Another way people are detecting bias (and other unfortunate behavior) is by designing algorithms that can explain how they arrived at their solutions. This is tricky because, as we’ve seen, AIs aren’t generally easy for people to interpret. And as we know from the Visual Chatbot discussed in chapter 4, it’s tough to train an algorithm that can sensibly answer questions about how it sees the world. The most progress has been made with image recognition algorithms, which can point to the bits of the image that it was paying attention to or can show us the kinds of features it was looking for.
Building algorithms out of a bunch of subalgorithms may also help, if each subalgorithm reports a human-readable decision.

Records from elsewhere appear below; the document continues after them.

-- ==== Sys2Proof/Laws/Config.lean ====
section
/-! SUPPORT. The source's constants, one lemma each (spec/00_scope.md rule R7), and that they meet rule R8. -/

namespace Sys2Proof.Config

theorem default_startByte : default.startByte = 0x7E := rfl
theorem default_endByte : default.endByte = 0x7D := rfl
theorem default_escByte : default.escByte = 0x7C := rfl
theorem default_maxAcc : default.maxAcc = 1024 := rfl
theorem default_wf : default.wf = true := by decide

/-- The special bytes of the source's configuration (rule R14). -/
theorem default_isSpecial (b : Byte) :
    default.isSpecial b = true ↔ b = 0x7E ∨ b = 0x7D ∨ b = 0x7C := by
  simp [isSpecial, default, or_assoc]

/-- What a well-formed configuration promises. -/
theorem wf_iff (cfg : Config) :
    cfg.wf = true ↔ cfg.startByte ≠ cfg.endByte ∧ cfg.startByte ≠ cfg.escByte ∧
      cfg.endByte ≠ cfg.escByte ∧ 1 ≤ cfg.maxAcc := by
  simp [wf, and_assoc]

end Sys2Proof.Config
end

Once we detect bias, what can we do about it? One way of removing bias from an algorithm is to edit the training data until the training data no longer shows the bias we’re concerned about.27 We might be changing some loan applications from the “rejected” to the “accepted” category, for example, or we might selectively leave some applications out of our training data altogether. This is known as preprocessing.
The key to all this may be human oversight. Because AIs are so prone to unknowingly solving the wrong problem, breaking things, or taking unfortunate shortcuts, we need people to make sure their “brilliant solution” isn’t a head-slapper. And those people will need to be familiar with the ways AIs tend to succeed or go wrong. It’s a bit like checking the work of a colleague—a very, very strange colleague. To get a glimpse of precisely how strange, in the next chapter we’ll look at some ways in which an AI is like a human brain and some ways in which it’s very different.